[Opening Exercise inputs section]

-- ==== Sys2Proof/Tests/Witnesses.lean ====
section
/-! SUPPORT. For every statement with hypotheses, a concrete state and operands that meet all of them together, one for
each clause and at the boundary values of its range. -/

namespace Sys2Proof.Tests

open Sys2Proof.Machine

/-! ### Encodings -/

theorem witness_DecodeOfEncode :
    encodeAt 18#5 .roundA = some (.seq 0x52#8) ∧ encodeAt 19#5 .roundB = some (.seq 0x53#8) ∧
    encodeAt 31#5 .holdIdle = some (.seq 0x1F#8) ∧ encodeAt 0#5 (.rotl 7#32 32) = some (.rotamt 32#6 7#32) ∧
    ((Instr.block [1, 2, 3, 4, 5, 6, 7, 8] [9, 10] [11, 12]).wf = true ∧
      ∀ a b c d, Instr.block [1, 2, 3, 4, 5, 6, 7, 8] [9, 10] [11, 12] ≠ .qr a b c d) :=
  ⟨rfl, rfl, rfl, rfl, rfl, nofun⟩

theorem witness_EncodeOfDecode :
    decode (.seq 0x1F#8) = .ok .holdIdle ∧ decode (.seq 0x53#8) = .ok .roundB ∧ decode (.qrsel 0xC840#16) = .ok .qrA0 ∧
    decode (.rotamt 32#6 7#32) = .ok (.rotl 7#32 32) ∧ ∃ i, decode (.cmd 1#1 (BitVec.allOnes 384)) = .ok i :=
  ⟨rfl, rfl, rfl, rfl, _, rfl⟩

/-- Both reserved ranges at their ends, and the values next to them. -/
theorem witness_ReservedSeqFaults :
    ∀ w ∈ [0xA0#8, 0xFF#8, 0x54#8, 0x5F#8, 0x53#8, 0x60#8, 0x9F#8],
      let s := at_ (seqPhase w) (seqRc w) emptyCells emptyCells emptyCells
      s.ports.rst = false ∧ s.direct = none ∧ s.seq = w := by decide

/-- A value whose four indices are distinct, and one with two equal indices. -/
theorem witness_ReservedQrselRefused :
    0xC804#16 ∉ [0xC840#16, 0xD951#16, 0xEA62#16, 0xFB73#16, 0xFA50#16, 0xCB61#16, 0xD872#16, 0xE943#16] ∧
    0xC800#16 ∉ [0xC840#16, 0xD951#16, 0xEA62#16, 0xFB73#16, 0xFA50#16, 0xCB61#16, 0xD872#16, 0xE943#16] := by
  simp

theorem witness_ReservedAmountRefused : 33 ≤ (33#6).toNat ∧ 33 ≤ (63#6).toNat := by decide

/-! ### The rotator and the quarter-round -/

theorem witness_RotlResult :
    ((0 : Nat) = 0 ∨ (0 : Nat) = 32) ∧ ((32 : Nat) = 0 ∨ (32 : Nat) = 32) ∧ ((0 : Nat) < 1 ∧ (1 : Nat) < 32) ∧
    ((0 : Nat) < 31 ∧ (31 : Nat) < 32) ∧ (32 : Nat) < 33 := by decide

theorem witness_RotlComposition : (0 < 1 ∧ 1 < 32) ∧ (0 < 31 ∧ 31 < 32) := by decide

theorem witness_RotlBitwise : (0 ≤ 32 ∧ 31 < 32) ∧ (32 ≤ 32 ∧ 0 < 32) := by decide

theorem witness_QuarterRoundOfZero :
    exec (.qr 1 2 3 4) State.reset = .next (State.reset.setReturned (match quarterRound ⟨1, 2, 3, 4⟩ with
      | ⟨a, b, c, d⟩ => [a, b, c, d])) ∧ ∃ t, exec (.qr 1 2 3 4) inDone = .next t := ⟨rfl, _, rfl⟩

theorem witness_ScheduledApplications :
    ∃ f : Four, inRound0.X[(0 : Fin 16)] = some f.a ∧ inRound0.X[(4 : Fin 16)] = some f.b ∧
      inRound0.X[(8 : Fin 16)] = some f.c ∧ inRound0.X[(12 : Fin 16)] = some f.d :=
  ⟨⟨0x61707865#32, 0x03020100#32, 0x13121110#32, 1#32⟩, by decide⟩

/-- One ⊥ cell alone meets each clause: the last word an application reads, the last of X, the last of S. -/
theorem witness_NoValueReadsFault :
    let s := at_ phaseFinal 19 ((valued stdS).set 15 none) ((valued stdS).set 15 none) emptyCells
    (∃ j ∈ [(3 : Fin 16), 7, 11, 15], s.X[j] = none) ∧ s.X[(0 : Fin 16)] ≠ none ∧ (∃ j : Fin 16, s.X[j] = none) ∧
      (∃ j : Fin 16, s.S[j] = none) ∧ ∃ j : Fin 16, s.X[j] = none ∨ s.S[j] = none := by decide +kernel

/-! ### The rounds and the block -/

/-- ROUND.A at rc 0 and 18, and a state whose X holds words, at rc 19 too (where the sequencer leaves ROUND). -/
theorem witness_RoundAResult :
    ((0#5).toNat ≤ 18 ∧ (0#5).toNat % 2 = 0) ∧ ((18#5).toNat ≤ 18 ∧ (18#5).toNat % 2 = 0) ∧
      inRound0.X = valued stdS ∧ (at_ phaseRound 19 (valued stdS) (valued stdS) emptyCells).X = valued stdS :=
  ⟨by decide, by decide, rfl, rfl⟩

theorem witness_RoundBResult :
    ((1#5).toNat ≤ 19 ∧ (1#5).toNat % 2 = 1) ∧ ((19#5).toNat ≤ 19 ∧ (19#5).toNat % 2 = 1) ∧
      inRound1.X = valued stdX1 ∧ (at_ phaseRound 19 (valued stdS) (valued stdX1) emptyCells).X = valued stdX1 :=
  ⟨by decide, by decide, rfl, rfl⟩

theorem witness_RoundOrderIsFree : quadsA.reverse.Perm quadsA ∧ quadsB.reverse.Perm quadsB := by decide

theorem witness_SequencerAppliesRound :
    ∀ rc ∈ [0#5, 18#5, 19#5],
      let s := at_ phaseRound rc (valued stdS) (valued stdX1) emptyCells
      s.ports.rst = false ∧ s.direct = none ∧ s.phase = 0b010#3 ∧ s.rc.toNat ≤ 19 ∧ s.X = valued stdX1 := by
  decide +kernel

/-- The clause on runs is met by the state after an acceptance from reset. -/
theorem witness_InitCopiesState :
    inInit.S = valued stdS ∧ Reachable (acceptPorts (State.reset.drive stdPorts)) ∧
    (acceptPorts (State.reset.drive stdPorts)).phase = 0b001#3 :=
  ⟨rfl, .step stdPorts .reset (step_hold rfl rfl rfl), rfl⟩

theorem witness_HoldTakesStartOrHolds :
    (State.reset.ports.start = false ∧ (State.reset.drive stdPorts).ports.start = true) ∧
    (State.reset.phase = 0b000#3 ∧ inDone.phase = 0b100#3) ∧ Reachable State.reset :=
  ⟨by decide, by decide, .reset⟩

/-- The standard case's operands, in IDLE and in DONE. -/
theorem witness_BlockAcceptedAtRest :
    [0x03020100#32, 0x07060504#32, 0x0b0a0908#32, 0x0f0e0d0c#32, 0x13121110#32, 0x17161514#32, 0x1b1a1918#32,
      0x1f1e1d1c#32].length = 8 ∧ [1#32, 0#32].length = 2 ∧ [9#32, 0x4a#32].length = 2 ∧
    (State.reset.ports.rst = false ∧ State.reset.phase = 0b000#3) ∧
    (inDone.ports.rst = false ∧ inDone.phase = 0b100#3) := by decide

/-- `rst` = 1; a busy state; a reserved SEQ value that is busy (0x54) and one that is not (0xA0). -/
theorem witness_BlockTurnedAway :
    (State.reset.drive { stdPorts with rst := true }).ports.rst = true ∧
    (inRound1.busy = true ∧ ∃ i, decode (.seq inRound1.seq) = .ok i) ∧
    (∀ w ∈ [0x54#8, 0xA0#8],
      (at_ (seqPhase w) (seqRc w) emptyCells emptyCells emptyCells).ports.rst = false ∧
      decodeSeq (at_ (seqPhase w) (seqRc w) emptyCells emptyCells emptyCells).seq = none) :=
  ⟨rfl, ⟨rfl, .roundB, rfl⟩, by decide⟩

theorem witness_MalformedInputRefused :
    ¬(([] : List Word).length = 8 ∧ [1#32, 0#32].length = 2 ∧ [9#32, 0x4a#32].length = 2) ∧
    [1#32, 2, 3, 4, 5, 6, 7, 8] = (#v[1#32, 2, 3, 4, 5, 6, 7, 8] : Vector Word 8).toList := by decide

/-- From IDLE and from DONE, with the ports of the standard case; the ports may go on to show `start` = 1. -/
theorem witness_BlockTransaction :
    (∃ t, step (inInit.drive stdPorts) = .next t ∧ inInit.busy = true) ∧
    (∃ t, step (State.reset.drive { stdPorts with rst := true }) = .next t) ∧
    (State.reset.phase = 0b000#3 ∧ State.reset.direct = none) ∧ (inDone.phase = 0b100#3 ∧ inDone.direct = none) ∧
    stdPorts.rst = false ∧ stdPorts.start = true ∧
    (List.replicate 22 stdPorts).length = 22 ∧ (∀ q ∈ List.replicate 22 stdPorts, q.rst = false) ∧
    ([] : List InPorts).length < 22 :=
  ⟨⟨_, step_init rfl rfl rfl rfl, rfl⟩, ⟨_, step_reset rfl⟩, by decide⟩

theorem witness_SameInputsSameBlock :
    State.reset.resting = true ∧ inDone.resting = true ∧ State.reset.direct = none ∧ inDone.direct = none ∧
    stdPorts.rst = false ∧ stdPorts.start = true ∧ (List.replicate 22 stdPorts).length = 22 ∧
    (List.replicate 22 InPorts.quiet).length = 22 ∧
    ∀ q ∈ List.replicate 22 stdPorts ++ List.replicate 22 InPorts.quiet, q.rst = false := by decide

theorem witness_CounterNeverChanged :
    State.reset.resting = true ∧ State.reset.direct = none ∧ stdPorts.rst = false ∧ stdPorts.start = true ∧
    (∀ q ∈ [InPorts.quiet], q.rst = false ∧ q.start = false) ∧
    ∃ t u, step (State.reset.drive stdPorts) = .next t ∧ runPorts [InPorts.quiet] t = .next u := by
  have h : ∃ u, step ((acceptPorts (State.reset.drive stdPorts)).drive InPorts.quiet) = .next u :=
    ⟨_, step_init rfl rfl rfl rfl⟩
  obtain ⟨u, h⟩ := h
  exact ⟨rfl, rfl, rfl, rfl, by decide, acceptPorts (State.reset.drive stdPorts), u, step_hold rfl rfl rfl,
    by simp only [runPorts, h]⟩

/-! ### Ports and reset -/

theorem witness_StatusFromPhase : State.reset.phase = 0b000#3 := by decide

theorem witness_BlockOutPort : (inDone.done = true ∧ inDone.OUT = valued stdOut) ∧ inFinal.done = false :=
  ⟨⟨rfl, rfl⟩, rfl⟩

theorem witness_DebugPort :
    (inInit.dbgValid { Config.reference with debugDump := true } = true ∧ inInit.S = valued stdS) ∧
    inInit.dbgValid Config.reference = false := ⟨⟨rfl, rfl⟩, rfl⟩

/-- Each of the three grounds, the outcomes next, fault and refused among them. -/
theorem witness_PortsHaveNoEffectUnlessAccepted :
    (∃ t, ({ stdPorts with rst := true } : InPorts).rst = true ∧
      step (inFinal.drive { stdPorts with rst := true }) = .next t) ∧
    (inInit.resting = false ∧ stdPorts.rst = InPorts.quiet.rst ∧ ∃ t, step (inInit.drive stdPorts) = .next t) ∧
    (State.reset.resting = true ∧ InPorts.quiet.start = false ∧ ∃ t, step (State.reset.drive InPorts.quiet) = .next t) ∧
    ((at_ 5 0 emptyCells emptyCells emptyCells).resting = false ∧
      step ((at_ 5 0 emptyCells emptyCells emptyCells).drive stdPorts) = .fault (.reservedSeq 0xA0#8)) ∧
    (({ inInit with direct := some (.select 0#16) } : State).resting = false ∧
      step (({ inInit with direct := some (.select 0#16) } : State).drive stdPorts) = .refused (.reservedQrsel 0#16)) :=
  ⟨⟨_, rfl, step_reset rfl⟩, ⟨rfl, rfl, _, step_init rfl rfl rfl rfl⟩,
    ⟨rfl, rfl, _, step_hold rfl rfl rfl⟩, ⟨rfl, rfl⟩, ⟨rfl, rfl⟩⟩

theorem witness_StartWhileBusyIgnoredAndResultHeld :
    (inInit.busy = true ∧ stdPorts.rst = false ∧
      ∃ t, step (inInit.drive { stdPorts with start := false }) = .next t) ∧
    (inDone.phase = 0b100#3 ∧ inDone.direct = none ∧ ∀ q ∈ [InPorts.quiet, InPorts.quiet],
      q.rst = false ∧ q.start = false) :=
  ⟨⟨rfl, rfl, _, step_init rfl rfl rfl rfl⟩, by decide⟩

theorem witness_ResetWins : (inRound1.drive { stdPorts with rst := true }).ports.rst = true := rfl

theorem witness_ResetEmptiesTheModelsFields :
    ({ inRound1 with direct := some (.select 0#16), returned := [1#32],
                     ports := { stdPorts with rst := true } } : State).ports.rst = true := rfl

[Closing Exercise inputs section]
[Opening Exercise inputs section]

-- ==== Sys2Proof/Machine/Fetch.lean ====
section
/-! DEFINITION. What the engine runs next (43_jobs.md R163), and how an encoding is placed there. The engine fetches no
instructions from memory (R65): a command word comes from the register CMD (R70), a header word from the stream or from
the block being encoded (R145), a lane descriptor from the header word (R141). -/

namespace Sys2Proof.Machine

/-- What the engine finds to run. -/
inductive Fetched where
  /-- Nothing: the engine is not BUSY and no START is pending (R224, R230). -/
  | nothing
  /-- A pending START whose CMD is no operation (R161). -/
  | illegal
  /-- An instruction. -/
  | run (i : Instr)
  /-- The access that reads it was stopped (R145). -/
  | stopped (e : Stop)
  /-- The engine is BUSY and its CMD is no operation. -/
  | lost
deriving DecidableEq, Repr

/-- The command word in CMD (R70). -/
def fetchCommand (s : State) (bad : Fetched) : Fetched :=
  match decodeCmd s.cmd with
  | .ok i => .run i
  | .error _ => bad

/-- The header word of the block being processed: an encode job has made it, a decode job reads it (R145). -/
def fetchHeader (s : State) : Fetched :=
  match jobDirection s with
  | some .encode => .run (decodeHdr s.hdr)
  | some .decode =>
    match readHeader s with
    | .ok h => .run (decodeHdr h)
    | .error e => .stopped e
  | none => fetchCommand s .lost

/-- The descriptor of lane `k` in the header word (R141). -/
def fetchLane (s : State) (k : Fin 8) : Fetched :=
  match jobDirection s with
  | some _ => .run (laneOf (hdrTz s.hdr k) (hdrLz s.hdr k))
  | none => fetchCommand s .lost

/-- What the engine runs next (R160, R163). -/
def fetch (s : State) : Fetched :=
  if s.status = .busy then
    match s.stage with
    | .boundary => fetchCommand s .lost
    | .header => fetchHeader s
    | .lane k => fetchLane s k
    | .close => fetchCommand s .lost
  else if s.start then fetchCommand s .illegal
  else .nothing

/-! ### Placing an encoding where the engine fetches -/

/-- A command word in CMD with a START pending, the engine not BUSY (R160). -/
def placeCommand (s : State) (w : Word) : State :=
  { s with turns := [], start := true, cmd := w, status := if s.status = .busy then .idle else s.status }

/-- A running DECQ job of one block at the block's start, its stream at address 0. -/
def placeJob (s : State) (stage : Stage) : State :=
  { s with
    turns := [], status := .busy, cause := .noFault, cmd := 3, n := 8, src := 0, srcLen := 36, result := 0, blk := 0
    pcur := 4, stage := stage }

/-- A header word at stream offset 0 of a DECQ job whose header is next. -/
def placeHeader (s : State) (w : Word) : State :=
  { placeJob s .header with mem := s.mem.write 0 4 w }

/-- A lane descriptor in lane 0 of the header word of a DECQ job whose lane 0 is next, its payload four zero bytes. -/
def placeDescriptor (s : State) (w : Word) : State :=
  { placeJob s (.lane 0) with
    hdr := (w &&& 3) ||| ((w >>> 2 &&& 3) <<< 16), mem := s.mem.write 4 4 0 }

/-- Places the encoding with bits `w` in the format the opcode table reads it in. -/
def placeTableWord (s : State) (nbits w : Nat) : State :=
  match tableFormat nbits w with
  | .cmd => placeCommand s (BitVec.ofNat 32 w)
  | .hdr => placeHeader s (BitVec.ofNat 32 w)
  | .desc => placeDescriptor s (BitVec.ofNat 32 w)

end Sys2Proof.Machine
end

[Closing Exercise inputs section]

When you reach the line holding "-- ==== Sys2Proof/Tests/Witnesses.lean" in the records above, begin reproducing exactly, stop after the line holding "the quarter-round -/", and output nothing else.

-- ==== Sys2Proof/Tests/Witnesses.lean ====
section
/-! SUPPORT. For every statement with hypotheses, a concrete state and operands that meet all of them together, one for
each clause and at the boundary values of its range. -/

namespace Sys2Proof.Tests

open Sys2Proof.Machine

/-! ### Encodings -/

theorem witness_DecodeOfEncode :
    encodeAt 18#5 .roundA = some (.seq 0x52#8) ∧ encodeAt 19#5 .roundB = some (.seq 0x53#8) ∧
    encodeAt 31#5 .holdIdle = some (.seq 0x1F#8) ∧ encodeAt 0#5 (.rotl 7#32 32) = some (.rotamt 32#6 7#32) ∧
    ((Instr.block [1, 2, 3, 4, 5, 6, 7, 8] [9, 10] [11, 12]).wf = true ∧
      ∀ a b c d, Instr.block [1, 2, 3, 4, 5, 6, 7, 8] [9, 10] [11, 12] ≠ .qr a b c d) :=
  ⟨rfl, rfl, rfl, rfl, rfl, nofun⟩

theorem witness_EncodeOfDecode :
    decode (.seq 0x1F#8) = .ok .holdIdle ∧ decode (.seq 0x53#8) = .ok .roundB ∧ decode (.qrsel 0xC840#16) = .ok .qrA0 ∧
    decode (.rotamt 32#6 7#32) = .ok (.rotl 7#32 32) ∧ ∃ i, decode (.cmd 1#1 (BitVec.allOnes 384)) = .ok i :=
  ⟨rfl, rfl, rfl, rfl, _, rfl⟩

/-- Both reserved ranges at their ends, and the values next to them. -/
theorem witness_ReservedSeqFaults :
    ∀ w ∈ [0xA0#8, 0xFF#8, 0x54#8, 0x5F#8, 0x53#8, 0x60#8, 0x9F#8],
      let s := at_ (seqPhase w) (seqRc w) emptyCells emptyCells emptyCells
      s.ports.rst = false ∧ s.direct = none ∧ s.seq = w := by decide

/-- A value whose four indices are distinct, and one with two equal indices. -/
theorem witness_ReservedQrselRefused :
    0xC804#16 ∉ [0xC840#16, 0xD951#16, 0xEA62#16, 0xFB73#16, 0xFA50#16, 0xCB61#16, 0xD872#16, 0xE943#16] ∧
    0xC800#16 ∉ [0xC840#16, 0xD951#16, 0xEA62#16, 0xFB73#16, 0xFA50#16, 0xCB61#16, 0xD872#16, 0xE943#16] := by
  simp

theorem witness_ReservedAmountRefused : 33 ≤ (33#6).toNat ∧ 33 ≤ (63#6).toNat := by decide

/-! ### The rotator and the quarter-round -/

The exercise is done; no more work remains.